Exercise materials.
-- ==== Sys2Proof/Laws/XportRx.lean ====
section
/-! SUPPORT. What each operation of Sys2Proof/Machine/XportRx.lean keeps: a state that is good (Laws/Good.lean) stays good. -/

namespace Sys2Proof.Machine

open Sys2Proof Sys2Proof.Safety

variable {r s : State}

theorem State.rxJudge_good (x0 x1 x2 x3) (h0 : Good r (x0)) :
    Good r (State.rxJudge x0 x1 x2 x3).1 := by
  unfold State.rxJudge
  grind [State.dropPkt_good]

theorem State.rxTaken_good (x0 x1 x2 x3) (h0 : Good r (x0)) :
    Good r (State.rxTaken x0 x1 x2 x3).1 := by
  unfold State.rxTaken
  grind [State.rxJudge_good, State.rouse_good]

theorem State.slowDeadline_good (x0 x1) (h0 : Good r (x0)) :
    Good r (State.slowDeadline x0 x1) := by
  unfold State.slowDeadline
  grind [State.setColl_good]

theorem State.sendBack_good (x0 x1 x2 x3) (h0 : Good r (x0)) :
    Good r (State.sendBack x0 x1 x2 x3) := by
  unfold State.sendBack
  grind [State.sendPkt_good]

theorem State.store_good (x0 x1 x2 x3) (h0 : Good r (x0)) :
    Good r (State.store x0 x1 x2 x3) := by
  unfold State.store
  grind [State.modX_good]

theorem State.ack_good (x0 x1 x2 x3 x4 x5) (h0 : Good r (x0)) :
    Good r (State.ack x0 x1 x2 x3 x4 x5) := by
  unfold State.ack
  grind [State.sendBack_good, State.store_good]

theorem State.flushAck_good (x0 x1) (h0 : Good r (x0)) :
    Good r (State.flushAck x0 x1) := by
  unfold State.flushAck
  grind [State.modX_good, State.sendBack_good, Good.foldl, Good.foldl_fst, Good.foldl_snd]

theorem State.ackData_good (x0 x1 x2 x3 x4) (h0 : Good r (x0)) :
    Good r (State.ackData x0 x1 x2 x3 x4) := by
  unfold State.ackData
  grind [State.ack_good, State.flushAck_good, State.modX_good]

theorem State.nak_good (x0 x1 x2 x3 x4) (h0 : Good r (x0)) :
    Good r (State.nak x0 x1 x2 x3 x4) := by
  unfold State.nak
  grind [State.bump_good, State.modX_good, State.store_good, State.sendBack_good]

theorem State.dozing_good (x0 x1 x2) (h0 : Good r (x0)) :
    Good r (State.dozing x0 x1 x2) := by
  unfold State.dozing
  grind [State.dropPkt_good, State.nak_good, State.rouse_good]

theorem State.clearMiss_good (x0 x1 x2 x3) (h0 : Good r (x0)) :
    Good r (State.clearMiss x0 x1 x2 x3) := by
  unfold State.clearMiss
  grind [State.modX_good]

theorem State.ackMarks_good (x0 x1 x2 x3) (h0 : Good r (x0)) :
    Good r (State.ackMarks x0 x1 x2 x3).1 := by
  unfold State.ackMarks
  grind [State.clearMiss_good, Good.foldl, Good.foldl_fst, Good.foldl_snd]

theorem State.slowFor_good (x0 x1 x2) (h0 : Good r (x0)) :
    Good r (State.slowFor x0 x1 x2) := by
  unfold State.slowFor
  grind [State.slowDeadline_good]

theorem State.ackIn_good (x0 x1 x2) (h0 : Good r (x0)) :
    Good r (State.ackIn x0 x1 x2) := by
  unfold State.ackIn
  grind [State.clearMiss_good, State.finishMsg_good, State.devWrite_good, State.pump_good, State.putMsg_good, Good.foldl, Good.foldl_fst,
    Good.foldl_snd, State.slowFor_good, State.ackMarks_good]

theorem State.chargeRx_good (x0 x1 x2 x3) (h0 : Good r (x0)) :
    Good r (State.chargeRx x0 x1 x2 x3) := by
  unfold State.chargeRx
  grind [State.bump_good, State.giveBytes_good]

theorem State.answerIn_good (x0 x1 x2 x3) (h0 : Good r (x0)) :
    Good r (State.answerIn x0 x1 x2 x3) := by
  unfold State.answerIn
  grind [State.chargeRx_good]

theorem State.bindSend_good (x0 x1) (h0 : Good r (x0)) :
    Good r (State.bindSend x0 x1).1 := by
  unfold State.bindSend
  grind [State.modX_good]

theorem State.bufDone_good (x0 x1 x2 x3 x4 x5) (h0 : Good r (x0)) :
    Good r (State.bufDone x0 x1 x2 x3 x4 x5) := by
  unfold State.bufDone
  grind [State.queueDone_good, State.csWrite_good, State.setPhase_good, State.ctxSignal_good, State.ctxLoad_good]

theorem State.bufWrite_good (x0 x1 x2 x3) (h0 : Good r (x0)) :
    Good r (State.bufWrite x0 x1 x2 x3).1 := by
  unfold State.bufWrite
  grind [State.csWrite_good, State.devWrite_good]

theorem State.filterStep_good (x0 x1 x2 x3) (h0 : Good r (x0)) :
    Good r (State.filterStep x0 x1 x2 x3).1 := by
  unfold State.filterStep
  grind [State.sendBack_good, State.nak_good, State.raise_good, State.modX_good, State.chargeRx_good]

theorem State.nakHold_good (x0 x1 x2) (h0 : Good r (x0)) :
    Good r (State.nakHold x0 x1 x2) := by
  unfold State.nakHold
  grind [State.ackMarks_good, State.putMsg_good]

theorem State.missOn_good (x0 x1 x2) (h0 : Good r (x0)) :
    Good r (State.missOn x0 x1 x2) := by
  unfold State.missOn
  grind [State.modX_good, State.rerouted_good, State.raise_good, State.setF_good]

theorem State.timedOut_good (x0 x1 x2) (h0 : Good r (x0)) :
    Good r (State.timedOut x0 x1 x2).1 := by
  unfold State.timedOut
  grind [State.missOn_good]

theorem State.keepAbort_good (x0 x1 x2) (h0 : Good r (x0)) :
    Good r (State.keepAbort x0 x1 x2) := by
  unfold State.keepAbort
  grind [State.modX_good, State.raise_good]

theorem State.killAsm_good (x0 x1 x2 x3 x4) (h0 : Good r (x0)) :
    Good r (State.killAsm x0 x1 x2 x3 x4) := by
  unfold State.killAsm
  grind [State.modX_good, State.nak_good, State.bufDone_good]

theorem State.landSend_good (x0 x1 x2 x3) (h0 : Good r (x0)) :
    Good r (State.landSend x0 x1 x2 x3) := by
  unfold State.landSend
  grind [State.killAsm_good, State.bufWrite_good, State.modX_good, State.ackData_good, State.bufDone_good]

theorem State.regionSignal_good (x0 x1 x2 x3 x4) (h0 : Good r (x0)) :
    Good r (State.regionSignal x0 x1 x2 x3 x4).1 := by
  unfold State.regionSignal
  grind [State.wardSignal_good, State.queueDone_good]

theorem State.landWrite_good (x0 x1 x2) (h0 : Good r (x0)) :
    Good r (State.landWrite x0 x1 x2) := by
  unfold State.landWrite
  grind [State.nak_good, State.chargeRx_good, State.devWrite_good, State.flushAck_good, State.regionSignal_good, State.ack_good,
    State.ackData_good]

theorem State.noteSlow_good (x0 x1) (h0 : Good r (x0)) :
    Good r (State.noteSlow x0 x1) := by
  unfold State.noteSlow
  grind [State.slowDeadline_good]

theorem State.readOut_good (x0 x1 x2 x3 x4) (h0 : Good r (x0)) :
    Good r (State.readOut x0 x1 x2 x3 x4).1 := by
  unfold State.readOut
  grind [State.devRead_good, State.sendBack_good, Good.foldl, Good.foldl_fst, Good.foldl_snd]

theorem State.rxGate_good (x0 x1 x2 x3) (h0 : Good r (x0)) :
    Good r (State.rxGate x0 x1 x2 x3).1 := by
  unfold State.rxGate
  split
  · exact h0
  · split
    · split
      · exact State.rxTaken_good _ _ _ _ (State.modX_good _ _ h0)
      · exact h0
    · split
      · next e => exact State.rxTaken_good _ _ _ _ (State.takeRx_good _ _ _ h0 _ e)
      · exact h0

theorem execAbortTableExpire_good (x0 x1) (h1 : Good r (x1)) :
    GoodOut r (execAbortTableExpire x0 x1) := by
  unfold execAbortTableExpire
  grind [State.modX_good, GoodOut.next]

theorem execAckCoalesceTimeout_good (x0 x1 x2) (h2 : Good r (x2)) :
    GoodOut r (execAckCoalesceTimeout x0 x1 x2) := by
  unfold execAckCoalesceTimeout
  grind [State.flushAck_good, GoodOut.next]

theorem execFilterEntryExpire_good (x0 x1 x2) (h2 : Good r (x2)) :
    GoodOut r (execFilterEntryExpire x0 x1 x2) := by
  unfold execFilterEntryExpire
  grind [State.modX_good, GoodOut.next]

theorem execLastPacketSend_good (x0 x1 x2) (h2 : Good r (x2)) :
    GoodOut r (execLastPacketSend x0 x1 x2) := by
  unfold execLastPacketSend
  refine GoodOut.next (Good.ite h2 ?_)
  split
  · exact h2
  · exact Good.ite (settleSent_good _ (State.tryLast_good _ _ _ h2)) h2

theorem execMsgContextGrant_good (x0) (h0 : Good r (x0)) :
    GoodOut r (execMsgContextGrant x0) := by
  unfold execMsgContextGrant
  grind [State.ctxLoad_good, State.beginMsg_good, State.modX_good, GoodOut.next, State.loadFor_good]

theorem execMsgTimeout_good (x0 x1) (h1 : Good r (x1)) :
    GoodOut r (execMsgTimeout x0 x1) := by
  unfold execMsgTimeout
  grind [State.finishMsg_good, GoodOut.next, State.loadFor_good]

theorem countAgain_good (x0 x1) (h1 : Good r x1.1) : Good r (countAgain x0 x1).1 := State.bump_good _ _ _ _ h1

theorem State.copyAgain_good (x0 x1 x2 x3 x4) (h0 : Good r (x0)) : Good r (State.copyAgain x0 x1 x2 x3 x4).1 := by
  unfold State.copyAgain
  split
  · next e => exact countAgain_good _ _ (State.copyOut_good _ _ _ _ _ _ _ h0 _ e)
  · exact h0

theorem State.roundAgain_good (x0 x1) (h0 : Good r (x0)) : Good r (State.roundAgain x0 x1).1 :=
  countAgain_good _ _ (State.readRound_good _ _ h0)

theorem execNakRetryTimer_good (x0 x1 x2) (h2 : Good r (x2)) :
    GoodOut r (execNakRetryTimer x0 x1 x2) := by
  unfold execNakRetryTimer
  refine GoodOut.next (Good.ite h2 ?_)
  split
  · exact h2
  · dsimp only
    split
    · exact h2
    · refine Good.ite h2 (settleSent_good _ ?_)
      split
      · exact State.roundAgain_good _ _ h2
      · exact State.copyAgain_good _ _ _ _ _ h2

theorem execProbeTimer_good (x0) (h0 : Good r (x0)) :
    GoodOut r (execProbeTimer x0) := by
  unfold execProbeTimer
  grind [State.sendPkt_good, Good.foldl, Good.foldl_fst, Good.foldl_snd, GoodOut.next]

theorem execRecvTimeout_good (x0 x1) (h1 : Good r (x1)) :
    GoodOut r (execRecvTimeout x0 x1) := by
  unfold execRecvTimeout
  grind [State.modX_good, State.bufDone_good, State.drew_good, GoodOut.next]

theorem execRetxTimeout_good (x0 x1 x2) (h2 : Good r (x2)) :
    GoodOut r (execRetxTimeout x0 x1 x2) := by
  unfold execRetxTimeout
  refine GoodOut.next (Good.ite h2 ?_)
  split
  · exact h2
  · next m _ =>
    dsimp only
    split
    · exact h2
    · next c _ _ =>
      have h := State.timedOut_good x2 m c.port h2
      refine Good.ite h2 (Good.ite (State.finishMsg_good _ _ _ h) (settleSent_good _ ?_))
      split
      · exact State.roundAgain_good _ _ h
      · exact State.copyAgain_good _ _ _ _ _ h

theorem execRxAck_good (x0 x1 x2) (h2 : Good r (x2)) :
    GoodOut r (execRxAck x0 x1 x2) := by
  unfold execRxAck
  grind [State.rxGate_good, State.ackIn_good, State.answerIn_good, GoodOut.next]

theorem execRxAtomic_good (x0 x1 x2) (h2 : Good r (x2)) :
    GoodOut r (execRxAtomic x0 x1 x2) := by
  unfold execRxAtomic
  refine GoodOut.next (Good.ite h2 ?_)
  have h := State.rxGate_good x2 x0 x1 (x1.typ = 4) h2
  split
  · next e => rw [e] at h; exact h
  · next s e =>
    rw [e] at h
    have h4 := State.filterStep_good _ x0 x1 0xFF (State.noteSlow_good s x1 h)
    dsimp only
    refine Good.ite (State.dozing_good _ _ _ h) (Good.ite (State.dropPkt_good _ h) (Good.ite h4 (Good.ite (State.nak_good _ _ _ _ _ h4) ?_)))
    split
    · exact State.nak_good _ _ _ _ _ h4
    · next st g _ =>
      have h5 := State.chargeRx_good _ x0.port g.ward x1.payload.length h4
      refine Good.ite (State.nak_good _ _ _ _ _ h5) ?_
      have h6 := State.uAtomic_good _ (g.base + x1.offset) (BitVec.ofNat 64 (leNat (x1.payload.take 8))) (x1.payload.drop 8) h5
      exact Good.ite (State.ack_good _ _ _ _ _ _ h6) (State.nak_good _ _ _ _ _ h6)

theorem execRxCtrlAbort_good (x0 x1 x2) (h2 : Good r (x2)) :
    GoodOut r (execRxCtrlAbort x0 x1 x2) := by
  unfold execRxCtrlAbort
  grind [State.rxGate_good, State.ack_good, State.noteAbort_good, State.keepAbort_good, GoodOut.next]

theorem execRxNak_good (x0 x1 x2) (h2 : Good r (x2)) :
    GoodOut r (execRxNak x0 x1 x2) := by
  unfold execRxNak
  grind [State.rxGate_good, State.answerIn_good, State.putMsg_good, State.finishMsg_good, GoodOut.next, State.nakHold_good]

theorem execRxProbe_good (x0 x1 x2) (h2 : Good r (x2)) :
    GoodOut r (execRxProbe x0 x1 x2) := by
  unfold execRxProbe
  grind [State.rxGate_good, State.sendBack_good, GoodOut.next]

theorem execRxProbeEcho_good (x0 x1 x2) (h2 : Good r (x2)) :
    GoodOut r (execRxProbeEcho x0 x1 x2) := by
  unfold execRxProbeEcho
  grind [State.rxGate_good, State.raise_good, State.setF_good, GoodOut.next]

theorem execRxReadReq_good (x0 x1 x2) (h2 : Good r (x2)) :
    GoodOut r (execRxReadReq x0 x1 x2) := by
  unfold execRxReadReq
  grind [State.rxGate_good, State.dropPkt_good, State.nak_good, State.noteSlow_good, State.chargeRx_good, State.readOut_good, GoodOut.next,
    State.dozing_good]

theorem execRxReadResp_good (x0 x1 x2) (h2 : Good r (x2)) :
    GoodOut r (execRxReadResp x0 x1 x2) := by
  unfold execRxReadResp
  refine GoodOut.next (Good.ite h2 ?_)
  have h := State.rxGate_good x2 x0 x1 (x1.typ = 2) h2
  split
  · next e => rw [e] at h; exact h
  · next s e =>
    rw [e] at h
    split
    · exact h
    · next m _ =>
      refine Good.ite h ?_
      have h1 := State.clearMiss_good _ m 0 x1.xmit (State.noteSlow_good _ x1 (State.answerIn_good _ x0 m x1.payload.length h))
      have h3 := State.devWrite_good _ (m.loc + x1.pktIndex * m.psize) m.hint (x1.payload.take (m.len - x1.pktIndex * m.psize)) h1
      exact Good.ite (State.finishMsg_good _ _ _ h3) (State.putMsg_good _ _ h3)

theorem execRxSend_good (x0 x1 x2) (h2 : Good r (x2)) :
    GoodOut r (execRxSend x0 x1 x2) := by
  unfold execRxSend
  refine GoodOut.next (Good.ite h2 ?_)
  have h := State.rxGate_good x2 x0 x1 (x1.typ = 3) h2
  split
  · next e => rw [e] at h; exact h
  · next s e =>
    rw [e] at h
    have h3 := State.ctxLoad_good _ x1.dstQueue (State.noteSlow_good s x1 h)
    dsimp only
    generalize ((s.noteSlow x1).ctxLoad x1.dstQueue).1 = u at h3 ⊢
    generalize (u.ctx x1.dstQueue).ward = w
    have h4 : Good r (if x1.last then u.filterStep x0 x1 w else (u, false)).1 := by
      split
      · exact State.filterStep_good _ _ _ _ h3
      · exact h3
    generalize (if x1.last then u.filterStep x0 x1 w else (u, false)) = v at h4 ⊢
    have h6 := State.chargeRx_good _ x0.port w x1.payload.length h4
    refine Good.ite (State.dozing_good _ _ _ h) (Good.ite (State.dropPkt_good _ h) (Good.ite h4 (Good.ite (State.nak_good _ _ _ _ _ h6)
      (Good.ite (State.nak_good _ _ _ _ _ h6) (Good.ite (State.nak_good _ _ _ _ _ h6) ?_)))))
    have h5 := State.bindSend_good _ x1 h6
    split
    · next e => rw [e] at h5; exact State.nak_good _ _ _ _ _ h5
    · next a e =>
      rw [e] at h5
      replace h6 := h5
      split
      · exact State.nak_good _ _ _ _ _ h6
      · exact State.landSend_good _ _ _ _ h6

theorem execRxWrite_good (x0 x1 x2) (h2 : Good r (x2)) :
    GoodOut r (execRxWrite x0 x1 x2) := by
  unfold execRxWrite
  grind [State.rxGate_good, State.dropPkt_good, State.nak_good, State.noteSlow_good, State.filterStep_good, State.landWrite_good,
    GoodOut.next, State.dozing_good]

end Sys2Proof.Machine
end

Task requirements.
Your answer should consist solely of the lines above from the line with "theorem execRxAck_good (x0" to the line with "theorem execRxAtomic_good (x0", both included, reproduced exactly.

Answer box.
theorem execRxAck_good (x0 x1 x2) (h2 : Good r (x2)) :
    GoodOut r (execRxAck x0 x1 x2) := by
  unfold execRxAck
  grind [State.rxGate_good, State.ackIn_good, State.answerIn_good, GoodOut.next]

theorem execRxAtomic_good (x0 x1 x2) (h2 : Good r (x2)) :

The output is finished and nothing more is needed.